There is a social welfare department to assist patients who are unable to pay for services. The hospital finances all staff training, including specialist training, and equipment for eye care is purchased by the hospital, mostly from profits from the revolving fund.
Health information systems The availability of new clinic space and staff allowed a more organised system of record keeping to start in 2010: new patients obtain a card to see the ophthalmic nurse or optometrist, and a folder is only opened if consultation with a doctor is required. The system is being made electronic, which is essential for monitoring glaucoma patients.

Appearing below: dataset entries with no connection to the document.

-- ==== Sys2Proof/Machine/Commands.lean ====
section
/-! DEFINITION. The commands of 41_mailbox.md section 3 (R95 to R97): writes to `CTRL`, which stores
nothing. -/

namespace Sys2Proof.Machine

/-- `MB.CRCRST` (R96): `CRC <- CRC_INIT`, nothing else. -/
def execMbCrcrst (s : State) : Host.Outcome State Fault Refusal :=
  prologue s .mbCrcrst fun t => .next (s.complete t (t.block.set .crc (some s.cfg.crcInit)) none)

/-- `MB.XWR` (R97): the address, the data and `TMEM_VALID` are checked in this order, then
`busy <- true`; the word itself moves at the engine's commit. -/
def execMbXwr (s : State) : Host.Outcome State Fault Refusal :=
  prologue s .mbXwr fun t =>
    match t.block.pointer? with
    | none => .next (s.takeFault t (.unwrittenOperand .addr))
    | some a =>
      match t.block.dataWord? with
      | none => .next (s.takeFault t (.unwrittenOperand .data))
      | some _ =>
        if tmemValid s.cfg a then .next (s.acceptWord t)
        else .next (s.takeFault t (.targetAddressInvalid a))

end Sys2Proof.Machine
end

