-- ==== Sys2Proof/Machine/Step.lean ====
section
/-! DEFINITION. One step of the machine (00_scope.md R8): the engine's commit when it is due, else one
move of a host agent. Every step is atomic and total. -/

namespace Sys2Proof.Machine

/-- One step: the first engine that is due commits; if none is, the host moves and the waits of all
targets run down. -/
def step (s : State) : Host.Outcome State Fault Refusal :=
  match s.due with
  | some k => engineMove k s
  | none => hostMove s.tick

/-- `s` with the transaction word of an opcode-table row placed where the next step takes it from. -/
def State.withFetchWord (s : State) (nbits w : Nat) : State :=
  s.placeWord (BitVec.ofNat 20 (w % 2 ^ nbits))

end Sys2Proof.Machine
end

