-- ==== Sys2Proof/Machine/Assembler.lean ====
section
/-! DEFINITION. The assembler syntax of 30_encoding.md R60: one transaction a line, the mnemonic in
capitals, one operand for the four `WR.` mnemonics, hexadecimal with the prefix `0x` or decimal, and
`;` starting a comment. What R60 leaves open of the layout of a line is in log 24. -/

namespace Sys2Proof.Machine

/-- A mnemonic as R56 spells it. -/
def Mnemonic.text : Mnemonic → String
  | .rdCtrl => "RD.CTRL"
  | .rdCrc => "RD.CRC"
  | .rdAddrh => "RD.ADDRH"
  | .rdAddrl => "RD.ADDRL"
  | .rdDatah => "RD.DATAH"
  | .rdDatal => "RD.DATAL"
  | .mbCrcrst => "MB.CRCRST"
  | .mbXwr => "MB.XWR"
  | .wrAddrh => "WR.ADDRH"
  | .wrAddrl => "WR.ADDRL"
  | .wrDatah => "WR.DATAH"
  | .wrDatal => "WR.DATAL"

/-- The mnemonics that stand alone on a line. -/
def plainInstrs : List Instr :=
  [.rdCtrl, .rdCrc, .rdAddrh, .rdAddrl, .rdDatah, .rdDatal, .mbCrcrst, .mbXwr]

/-- The mnemonics with an operand. -/
def operandInstrs (v : Half) : List Instr := [.wrAddrh v, .wrAddrl v, .wrDatah v, .wrDatal v]

/-- The instruction among `is` whose mnemonic is spelled `cs`. -/
def spelled (cs : List Char) (is : List Instr) : Option Instr :=
  is.find? (fun i => (mnemonicOf i).text.toList == cs)

/-- Cut a text at every character that `p` picks; the pieces in order, empty ones included. -/
def pieces (p : Char → Bool) (cs : List Char) : List (List Char) :=
  cs.foldr
    (fun c acc =>
      if p c then [] :: acc
      else
        match acc with
        | [] => [[c]]
        | piece :: rest => (c :: piece) :: rest)
    [[]]

/-- The value of a digit in a base up to 16. -/
def digitValue (base : Nat) (c : Char) : Option Nat :=
  let v :=
    if '0' ≤ c ∧ c ≤ '9' then c.toNat - '0'.toNat
    else if 'A' ≤ c ∧ c ≤ 'F' then c.toNat - 'A'.toNat + 10
    else if 'a' ≤ c ∧ c ≤ 'f' then c.toNat - 'a'.toNat + 10
    else 16
  if v < base then some v else none

/-- Digits read in a base, most significant first, after the value `n` read so far. -/
def digitsValue (base : Nat) : List Char → Nat → Option Nat
  | [], n => some n
  | c :: cs, n =>
    match digitValue base c with
    | none => none
    | some d => digitsValue base cs (n * base + d)

/-- A 16-bit unsigned operand: `0x` and hexadecimal digits, or decimal digits. -/
def operandValue (cs : List Char) : Option Half :=
  let value :=
    match cs with
    | [] => none
    | ['0', 'x'] => none
    | '0' :: 'x' :: hex => digitsValue 16 hex 0
    | dec => digitsValue 10 dec 0
  match value with
  | none => none
  | some n => if n < 2 ^ 16 then some (BitVec.ofNat 16 n) else none

/-- The transaction on a line: none for a line this syntax does not have, an empty list for a line with
no transaction. -/
def assembleLine (cs : List Char) : Option (List Instr) :=
  let code := cs.takeWhile (fun c => c != ';')
  match (pieces (fun c => c == ' ' || c == '\t') code).filter (fun t => !t.isEmpty) with
  | [] => some []
  | [m] => (spelled m plainInstrs).map (fun i => [i])
  | [m, x] =>
    match operandValue x with
    | none => none
    | some v => (spelled m (operandInstrs v)).map (fun i => [i])
  | _ => none

/-- The transactions of lines, in order; none if some line is not in this syntax. -/
def assembleLines : List (List Char) → Option (List Instr)
  | [] => some []
  | l :: ls =>
    match assembleLine l, assembleLines ls with
    | some is, some js => some (is ++ js)
    | _, _ => none

/-- A program text to its transaction words. -/
def assemble (c : Config) (text : String) : Option (List TxWord) :=
  (assembleLines (pieces (fun ch => ch == '\n') text.toList)).map (fun is => is.map (encode c))

end Sys2Proof.Machine
end

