/-- R141: the complete list of faults. A transaction sets the mark only as one of the five lines says,
and a commit never sets it. -/
def Obligations.FaultsAreTheListedOnes : Prop :=
  (∀ (i : Instr) (s u : State) (t t' : Target) (f : FaultMark), exec i s = .next u →
    s.target? = some t → u.target? = some t' → t.block.fault = none → t'.block.fault = some f →
    (f = .busyAccess (mnemonicOf i) ∧ i ≠ .rdCtrl ∧ t.block.busy = true) ∨
    (f = .unwrittenOperand .addr ∧ i = .mbXwr ∧
      (t.block.addrMsw = none ∨ t.block.addrLsw = none)) ∨
    (f = .unwrittenOperand .data ∧ i = .mbXwr ∧
      (t.block.dataMsw = none ∨ t.block.dataLsw = none)) ∨
    (∃ ah al, f = .targetAddressInvalid (ah ++ al) ∧ i = .mbXwr ∧ t.block.addrMsw = some ah ∧
      t.block.addrLsw = some al ∧ tmemValid s.cfg (ah ++ al) = false) ∨
    (f = .unwrittenRead .crc ∧ i = .rdCrc ∧ t.block.crc = none)) ∧
  (∀ (c : Config) (b b' : Block), commit c b = .ok b' → b'.fault = b.fault)

/-- The frame of every transaction: what it leaves unchanged when it answers a next state, whatever its
operand and whatever mark it sets. -/
def Obligations.TransactionFrame : Prop :=
  ∀ (i : Instr) (s u : State), exec i s = .next u →
    ∃ t t', s.target? = some t ∧ u.target? = some t' ∧
      u.cfg = s.cfg ∧ u.sel = s.sel ∧ u.hosts = s.hosts ∧
      u.targets.length = s.targets.length ∧
      (∀ j, j ≠ s.sel → u.targets[j]? = s.targets[j]?) ∧
      (∀ x, t'.block.tmem.read x = t.block.tmem.read x) ∧
      (i ≠ .mbCrcrst → t'.block.crc = t.block.crc) ∧
      ((∀ v, i ≠ .wrAddrh v) → t'.block.addrMsw = t.block.addrMsw) ∧
      ((∀ v, i ≠ .wrAddrl v) → t'.block.addrLsw = t.block.addrLsw) ∧
      ((∀ v, i ≠ .wrDatah v) → t'.block.dataMsw = t.block.dataMsw) ∧
      ((∀ v, i ≠ .wrDatal v) → t'.block.dataLsw = t.block.dataLsw) ∧
      (i ≠ .mbXwr → t'.block.busy = t.block.busy ∧ t'.wait = t.wait)

/-- Reads have no side effect (R38): but for a fault mark, a read leaves every record as it was. -/
def Obligations.ReadsHaveNoSideEffect : Prop :=
  ∀ (i : Instr) (s u : State),
    i ∈ [Instr.rdCtrl, .rdCrc, .rdAddrh, .rdAddrl, .rdDatah, .rdDatal] → exec i s = .next u →
    u.targets = s.targets ∨
    ∃ t f, s.target? = some t ∧ t.block.fault = none ∧ u.reply = none ∧
      u.targets = s.targets.set s.sel { t with block := { t.block with fault := some f } }

/-- R23: the marks start as none; once either is set, no later step changes anything of the record. -/
def Obligations.StoppedRunIsKept : Prop :=
  (Block.reset.fault = none ∧ Block.reset.refused = none) ∧
  (∀ (s u : State) (k : Nat) (x : Target), s.targets[k]? = some x →
    (x.block.fault ≠ none ∨ x.block.refused ≠ none) → step s = .next u →
    ∃ x', u.targets[k]? = some x' ∧ x'.block = x.block)

/-! ### The engine -/

/-- R104: the engine's commit, enabled exactly when `busy` is true and no mark is set, in the conditions
R27 gives it (D11, D12, D17, D20): the word is stored at the pointer, no
other byte changes, the accumulator takes its four bytes or stays unwritten, the pointer advances by
4 and does not wrap, the data halves are consumed, `busy` falls. -/
def Obligations.CommitStoresWord : Prop :=
  (∀ b : Block, b.commitEnabled = true ↔ b.busy = true ∧ b.fault = none ∧ b.refused = none) ∧
  ∀ (c : Config) (b : Block) (ah al dh dl : Half), b.addrMsw = some ah → b.addrLsw = some al →
    b.dataMsw = some dh → b.dataLsw = some dl → al.extractLsb' 0 2 = 0#2 →
    tmemValid c (ah ++ al) = true →
    ∃ b', commit c b = .ok b' ∧
      b'.tmem.readWord (ah ++ al) = some (dh ++ dl) ∧
      (∀ x, x < (ah ++ al).toNat ∨ (ah ++ al).toNat + 4 ≤ x → b'.tmem.read x = b.tmem.read x) ∧
      b'.crc = b.crc.map (fun v => crcWord v (dh ++ dl)) ∧
      (ah ++ al = 0xFFFFFFFC#32 → b'.addrMsw = none ∧ b'.addrLsw = none) ∧
      (ah ++ al ≠ 0xFFFFFFFC#32 →
        b'.addrMsw = some ((ah ++ al + 4#32).extractLsb' 16 16) ∧
        b'.addrLsw = some ((ah ++ al + 4#32).extractLsb' 0 16)) ∧
      b'.dataMsw = none ∧ b'.dataLsw = none ∧ b'.busy = false ∧
      b'.fault = b.fault ∧ b'.refused = b.refused
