-- ==== Sys2Proof/Laws/Memory.lean ====
section
/-! SUPPORT. What target memory does: a read after a write, other addresses, and the canonical form,
which every memory operation keeps. -/

namespace Sys2Proof.Machine

@[simp] theorem Memory.read_nil (a : Nat) : Memory.read [] a = none := rfl

/-- A read after a write at any two addresses. -/
theorem Memory.read_write (m : Memory) (a x : Nat) (v : Byte) :
    (m.write a v).read x = if x = a then some v else m.read x := by
  induction m with
  | nil => simp [Memory.write, Memory.read, eq_comm]
  | cons c rest ih =>
    simp only [Memory.write]
    split
    · simp only [Memory.read, eq_comm]
    · split
      · next h => subst h; simp only [Memory.read]; split <;> simp_all [eq_comm]
      · next h => simp only [Memory.read, ih]; split <;> split <;> simp_all

@[simp] theorem Memory.read_write_same (m : Memory) (a : Nat) (v : Byte) :
    (m.write a v).read a = some v := by
  simp [Memory.read_write]

theorem Memory.read_write_other (m : Memory) {a x : Nat} (v : Byte) (h : x ≠ a) :
    (m.write a v).read x = m.read x := by
  simp [Memory.read_write, h]

/-- What a cell of memory after a write is: the written one, or one of before. -/
theorem Memory.mem_write {m : Memory} {a : Nat} {v : Byte} {c : Host.Cell} (h : c ∈ m.write a v) :
    c = (a, v) ∨ c ∈ m := by
  induction m with
  | nil => simpa [Memory.write] using h
  | cons d rest ih =>
    simp only [Memory.write] at h
    split at h
    · simpa [or_assoc] using h
    · split at h
      · simp only [List.mem_cons] at h ⊢; tauto
      · simp only [List.mem_cons] at h ⊢
        rcases h with h | h
        · exact .inr (.inl h)
        · rcases ih h with h | h
          · exact .inl h
          · exact .inr (.inr h)

/-- A write keeps the canonical form. -/
theorem Memory.write_wf {m : Memory} (h : m.wf) {a : Nat} (ha : a < 2 ^ 32) (v : Byte) :
    (m.write a v).wf := by
  refine ⟨?_, fun c hc => ?_⟩
  · obtain ⟨hp, -⟩ := h
    induction m with
    | nil => simp [Memory.write]
    | cons d rest ih =>
      obtain ⟨hd, hr⟩ := List.pairwise_cons.mp hp
      simp only [Memory.write]
      split
      · next hlt =>
        refine List.pairwise_cons.mpr ⟨fun e he => ?_, hp⟩
        rcases List.mem_cons.mp he with rfl | he
        · exact hlt
        · exact Nat.lt_trans hlt (hd e he)
      · split
        · next heq => subst heq; exact List.pairwise_cons.mpr ⟨hd, hr⟩
        · next hlt hne =>
          refine List.pairwise_cons.mpr ⟨fun e he => ?_, ih hr⟩
          rcases Memory.mem_write he with rfl | he
          · simp only; omega
          · exact hd e he
  · rcases Memory.mem_write hc with rfl | hc
    · exact ha
    · exact h.2 c hc

/-- A word-aligned address leaves room for its four bytes. -/
theorem wordAligned_bound {a : Word} (h : wordAligned a = true) :
    a.toNat % 4 = 0 ∧ a.toNat + 3 < 2 ^ 32 := by
  have h0 : a.toNat % 4 = 0 := by
    simp only [wordAligned, beq_iff_eq] at h
    have := congrArg BitVec.toNat h
    simpa using this
  have := a.isLt
  omega

/-- Storing a word at an aligned address keeps the canonical form (R32). -/
theorem Memory.writeWord_wf {m : Memory} (h : m.wf) {a : Word} (ha : wordAligned a = true) (w : Word) :
    (m.writeWord a w).wf := by
  have := (wordAligned_bound ha).2
  unfold Memory.writeWord
  exact Memory.write_wf (Memory.write_wf (Memory.write_wf (Memory.write_wf h (by omega) _) (by omega) _)
    (by omega) _) (by omega) _

/-- `TMemWrite` changes nothing outside the four bytes of its word (R32). -/
theorem Memory.read_writeWord_other (m : Memory) {a : Word} (w : Word) {x : Nat}
    (h : x < a.toNat ∨ a.toNat + 4 ≤ x) : (m.writeWord a w).read x = m.read x := by
  unfold Memory.writeWord
  rw [Memory.read_write_other _ _ (by omega), Memory.read_write_other _ _ (by omega),
    Memory.read_write_other _ _ (by omega), Memory.read_write_other _ _ (by omega)]

/-- Inside the four bytes something is written. -/
theorem Memory.read_writeWord_inside (m : Memory) {a : Word} (w : Word) {x : Nat}
    (h : a.toNat ≤ x ∧ x < a.toNat + 4) : ((m.writeWord a w).read x).isSome = true := by
  unfold Memory.writeWord
  have : x = a.toNat + 3 ∨ x = a.toNat + 2 ∨ x = a.toNat + 1 ∨ x = a.toNat := by omega
  rcases this with h | h | h | h <;> simp [Memory.read_write, h]

/-- The four bytes of a word put together again. -/
theorem word_of_bytes (w : Word) :
    w.extractLsb' 24 8 ++ w.extractLsb' 16 8 ++ w.extractLsb' 8 8 ++ w.extractLsb' 0 8 = w := by
  apply BitVec.eq_of_getLsbD_eq
  intro i hi
  simp only [BitVec.getLsbD_append, BitVec.getLsbD_extractLsb']
  repeat' split
  all_goals
    have small : ∀ j, j < 8 → decide (j < 8) = true := fun _ h => decide_eq_true h
    rw [small _ (by omega), Bool.true_and]
    congr 1
    omega

/-- Reading back the word just stored (R32). -/
theorem Memory.readWord_writeWord_same (m : Memory) (a w : Word) :
    (m.writeWord a w).readWord a = some w := by
  simp [Memory.readWord, Memory.writeWord, Memory.read_write, word_of_bytes]

/-- `TMemWrite(a, w)` changes no other word (R32). -/
theorem Memory.readWord_writeWord_other (m : Memory) {a x : Word} (w : Word)
    (ha : wordAligned a = true) (hx : wordAligned x = true) (h : x ≠ a) :
    (m.writeWord a w).readWord x = m.readWord x := by
  have h1 := wordAligned_bound ha
  have h2 := wordAligned_bound hx
  have h3 : x.toNat ≠ a.toNat := fun e => h (BitVec.eq_of_toNat_eq e)
  unfold Memory.readWord
  rw [Memory.read_writeWord_other _ _ (by omega), Memory.read_writeWord_other _ _ (by omega),
    Memory.read_writeWord_other _ _ (by omega), Memory.read_writeWord_other _ _ (by omega)]

/-- Reset memory is in the canonical form. -/
theorem Memory.nil_wf : Memory.wf [] := ⟨List.Pairwise.nil, fun _ h => nomatch h⟩

end Sys2Proof.Machine
end

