-- ==== Sys2Proof/Laws/Step.lean ====
section
/-! SUPPORT. What each shared operation of a step can do, said once: the prologue, the engine's commit,
a transaction, a move of the host, a step. -/

namespace Sys2Proof.Machine

variable {s u : State} {t : Target} {m : Mnemonic}

/-! ### The prologue (R90) -/

/-- Everything the prologue can do when it answers a next state. -/
theorem prologue_next {rule : Target → Host.Outcome State Fault Refusal}
    (h : prologue s m rule = .next u) :
    ∃ t, s.target? = some t ∧
      ((t.block.stopped = true ∧ u = s.noReply) ∨
       (t.block.stopped = false ∧ t.block.busy = true ∧ m ≠ .rdCtrl ∧
          u = s.takeFault t (.busyAccess m)) ∨
       (t.block.stopped = false ∧ (t.block.busy = false ∨ m = .rdCtrl) ∧ rule t = .next u)) := by
  unfold prologue at h
  split at h
  · cases h
  · next t ht =>
    refine ⟨t, ht, ?_⟩
    split at h
    · next hs => exact .inl ⟨hs, by cases h; rfl⟩
    · next hs =>
      simp only [Bool.not_eq_true] at hs
      split at h
      · next hb =>
        simp only [Bool.and_eq_true, decide_eq_true_eq] at hb
        exact .inr (.inl ⟨hs, hb.1, hb.2, by cases h; rfl⟩)
      · next hb =>
        refine .inr (.inr ⟨hs, ?_, h⟩)
        simp only [Bool.and_eq_true, decide_eq_true_eq, not_and, not_not] at hb
        cases hbusy : t.block.busy
        · exact .inl rfl
        · exact .inr (hb hbusy)

/-- A stopped run keeps its state (R90 step 1). -/
theorem prologue_stopped (rule : Target → Host.Outcome State Fault Refusal)
    (ht : s.target? = some t) (hs : t.block.stopped = true) :
    prologue s m rule = .next s.noReply := by
  simp [prologue, ht, hs]

/-- Any transaction but `RD.CTRL` faults while a word is in flight (R90 step 3). -/
theorem prologue_busy (rule : Target → Host.Outcome State Fault Refusal)
    (ht : s.target? = some t) (hs : t.block.stopped = false) (hb : t.block.busy = true)
    (hm : m ≠ .rdCtrl) : prologue s m rule = .next (s.takeFault t (.busyAccess m)) := by
  simp [prologue, ht, hs, hb, hm]

/-- With no word in flight the instruction's own rule decides (R90 step 4). -/
theorem prologue_idle (rule : Target → Host.Outcome State Fault Refusal)
    (ht : s.target? = some t) (hs : t.block.stopped = false) (hb : t.block.busy = false) :
    prologue s m rule = rule t := by
  simp [prologue, ht, hs, hb]

/-- `RD.CTRL` is exempt from the busy check (R90, R98). -/
theorem prologue_poll (rule : Target → Host.Outcome State Fault Refusal)
    (ht : s.target? = some t) (hs : t.block.stopped = false) :
    prologue s .rdCtrl rule = rule t := by
  simp [prologue, ht, hs]

/-! ### The engine (R104) -/

/-- A commit that succeeds stores the data word at the pointer, inside `TMemWrite`'s precondition. -/
theorem commit_ok {c : Config} {b b' : Block} (h : commit c b = .ok b') :
    ∃ a d, b.pointer? = some a ∧ b.dataWord? = some d ∧ writable c a = true ∧
      b' = b.committed a d := by
  unfold commit at h
  split at h
  · cases h
  · next a ha =>
    split at h
    · cases h
    · next d hd =>
      split at h
      · next hw => exact ⟨a, d, ha, hd, hw, by cases h; rfl⟩
      · cases h

/-- The commit of a record with all four halves and a writable address succeeds. -/
theorem commit_of {c : Config} {b : Block} {a d : Word} (ha : b.pointer? = some a)
    (hd : b.dataWord? = some d) (hw : writable c a = true) : commit c b = .ok (b.committed a d) := by
  simp [commit, ha, hd, hw]

/-- Everything the engine's move can do when it answers a next state. -/
theorem engineMove_next {k : Nat} (h : engineMove k s = .next u) :
    ∃ t b, s.targets[k]? = some t ∧ commit s.cfg t.block = .ok b ∧
      u = { s with targets := (s.targets.map Target.tick).set k ⟨b, 0⟩ } := by
  unfold engineMove at h
  split at h
  · cases h
  · next t ht =>
    split at h
    · cases h
    · next b hb => exact ⟨t, b, ht, hb, by cases h; rfl⟩

/-- The engine that is due is a target of the machine, and its commit is enabled. -/
theorem due_some {k : Nat} (h : s.due = some k) :
    ∃ t, s.targets[k]? = some t ∧ t.due = true := by
  obtain ⟨hlt, hd, -⟩ := List.findIdx?_eq_some_iff_getElem.mp h
  exact ⟨s.targets[k], List.getElem?_eq_getElem hlt, hd⟩

/-- When no engine is due, no target's engine is. -/
theorem due_none (h : s.due = none) : ∀ t ∈ s.targets, t.due = false := by
  simpa [State.due, List.findIdx?_eq_none_iff] using h

/-! ### Outcomes, transactions, moves, steps -/

theorem mapNext_next {f : State → State} {o : Host.Outcome State Fault Refusal}
    (h : mapNext f o = .next u) : ∃ v, o = .next v ∧ u = f v := by
  cases o with
  | next v => exact ⟨v, rfl, by cases h; rfl⟩
  | fault r => cases h
  | refused r => cases h

@[simp] theorem mapNext_of_next (f : State → State) (v : State) :
    mapNext f (.next v) = .next (f v) := rfl

/-- Everything a transaction word can do at the registers when it answers a next state. -/
theorem issue_next {k : Nat} {w : TxWord} (h : issue k w s = .next u) :
    ∃ t, s.targets[k]? = some t ∧
      ((t.block.stopped = true ∧ u = s.select k) ∨
       (t.block.stopped = false ∧ ∃ i, decode s.cfg w = .instr i ∧ exec i (s.select k) = .next u) ∨
       (t.block.stopped = false ∧ ∃ r, decode s.cfg w = .refuse r ∧
          u = (s.select k).takeRefusal t r)) := by
  unfold issue at h
  split at h
  · cases h
  · next t ht =>
    refine ⟨t, ht, ?_⟩
    split at h
    · next hs => exact .inl ⟨hs, by cases h; rfl⟩
    · next hs =>
      simp only [Bool.not_eq_true] at hs
      split at h
      · next i hi => exact .inr (.inl ⟨hs, i, hi, h⟩)
      · next r hr => exact .inr (.inr ⟨hs, r, hr, by cases h; rfl⟩)

/-- Everything a refusal before any transaction can do. -/
theorem refuseBefore_next {k : Nat} {r : Refuse} (h : refuseBefore k r s = .next u) :
    ∃ t, s.targets[k]? = some t ∧
      ((t.block.stopped = true ∧ u = s.select k) ∨
       (t.block.stopped = false ∧ u = (s.select k).takeRefusal t r)) := by
  unfold refuseBefore at h
  split at h
  · cases h
  · next t ht =>
    refine ⟨t, ht, ?_⟩
    split at h
    · next hs => exact .inl ⟨hs, by cases h; rfl⟩
    · next hs => exact .inr ⟨by simpa using hs, by cases h; rfl⟩

/-- The agent that moves is one of the machine's and has something to issue. -/
theorem mover_some {h : HostAgent} {n : Nat} (hm : s.mover = some (h, n)) :
    s.hosts[n]? = some h ∧ h.ready = true := by
  have hmem : (h, n) ∈ s.readyHosts := by
    unfold State.mover at hm
    split at hm
    · cases hm
    · next p hp => cases hm; simp [hp]
    · next p q rest hp => rw [hp]; exact List.mem_of_getElem? hm
  obtain ⟨h1, h2⟩ := List.mem_filter.mp hmem
  exact ⟨List.mem_zipIdx_iff_getElem?.mp h1, h2⟩

/-- When no agent moves, none has anything to issue. -/
theorem mover_none (hm : s.mover = none) : ∀ h ∈ s.hosts, h.ready = false := by
  have hnil : s.readyHosts = [] := by
    unfold State.mover at hm
    split at hm
    · next hp => exact hp
    · cases hm
    · next p q rest hp =>
      have := List.getElem?_eq_none_iff.mp hm
      have hlt := Nat.mod_lt s.nextTurn (show 0 < rest.length + 2 by omega)
      simp at this
      omega
  intro h hh
  obtain ⟨n, hn, rfl⟩ := List.mem_iff_getElem.mp hh
  have := List.filter_eq_nil_iff.mp hnil (s.hosts[n], n)
    (List.mem_zipIdx_iff_getElem?.mpr (List.getElem?_eq_getElem hn))
  simpa using this

/-- The target of a request is the one the next operation is addressed to. -/
theorem request_target {c : Config} {h : HostAgent} {k : Nat} {w : TxWord}
    (hq : h.request c = some (k, w)) : ∃ op rest, h.script = op :: rest ∧ op.target = k := by
  unfold HostAgent.request at hq
  split at hq
  · cases hq
  · next hs => cases hq; exact ⟨_, _, hs, rfl⟩
  · next hs => cases hq; exact ⟨_, _, hs, rfl⟩
  · next hs => cases hq; exact ⟨_, _, hs, rfl⟩
  · cases hq

/-- Everything a move of the hosts can do: nothing, or the agent whose turn it is makes a refusal before
any transaction, or one transaction, after which it learns what was returned. -/
theorem hostMove_next (h : hostMove s = .next u) :
    u = s ∨
    ∃ a n, s.mover = some (a, n) ∧
      ((∃ k r more rest v, a.script = .refuse k r more :: rest ∧
          refuseBefore k r s.takeTurn = .next v ∧ u = v.hostLearns a n) ∨
       (∃ k w v, a.request s.cfg = some (k, w) ∧ issue k w s.takeTurn = .next v ∧
          u = v.hostLearns a n)) := by
  unfold hostMove at h
  split at h
  · exact .inl (by cases h; rfl)
  · next a n hm =>
    split at h
    · next k r more rest hs =>
      obtain ⟨v, hv, rfl⟩ := mapNext_next h
      exact .inr ⟨a, n, hm, .inl ⟨k, r, more, rest, v, hs, hv, rfl⟩⟩
    · split at h
      · exact .inl (by cases h; rfl)
      · next k w hk =>
        obtain ⟨v, hv, rfl⟩ := mapNext_next h
        exact .inr ⟨a, n, hm, .inr ⟨k, w, v, hk, hv, rfl⟩⟩

/-- Everything a step can do: the first due engine commits, or the host moves. -/
theorem step_next (h : step s = .next u) :
    (∃ k, s.due = some k ∧ engineMove k s = .next u) ∨
    (s.due = none ∧ hostMove s.tick = .next u) := by
  unfold step at h
  split at h
  · next k hk => exact .inl ⟨k, hk, h⟩
  · next hn => exact .inr ⟨hn, h⟩

end Sys2Proof.Machine
end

Optometry interns screen all patients aged ≥30 years who attend the clinic for glaucoma using optic disc assessment. All those with suspicious discs are examined in detail. In 2013, glaucoma was diagnosed in more than 500 patients.
Since laser treatment became available (which is explained to patients as computer light treatment), many patients have accepted laser rather than trabeculectomy. Over 300 patients have been treated with laser so far, 160 of whom are being closely followed up. Laser gives good lowering of IOP in the short term and results are being routinely recorded. These data will be published when 1-year follow-up data are available. In 2012, we started a clinical trial to assess the effectiveness of motivational interviewing to increase patients’ uptake of laser or trabeculectomy when this is the treatment of choice.1
A health education pamphlet on glaucoma, suitable for those who are not literate, has been developed.
The support of senior management in the central hospital has been very important in the development of the eye clinic. The commitment of senior management to the eye clinic is the result of several factors:
- eye clinic staff involvement in the management of the central hospital
- building good relationships with people in a position to support the clinic and increasing their awareness of glaucoma
- positive feedback from patients about the high quality care they have received
- prudent management of resources, including the revolving fund.
The clinic needs further strengthening as a tertiary glaucoma centre, including the purchasing of better equipment. Once this has been achieved, secondary level centres in the state will be supported by the clinic to improve their care and referral of glaucoma patients. Our long-term goal is to support early detection and referral of glaucoma at primary eye care level, with effective management of glaucoma at secondary and tertiary levels.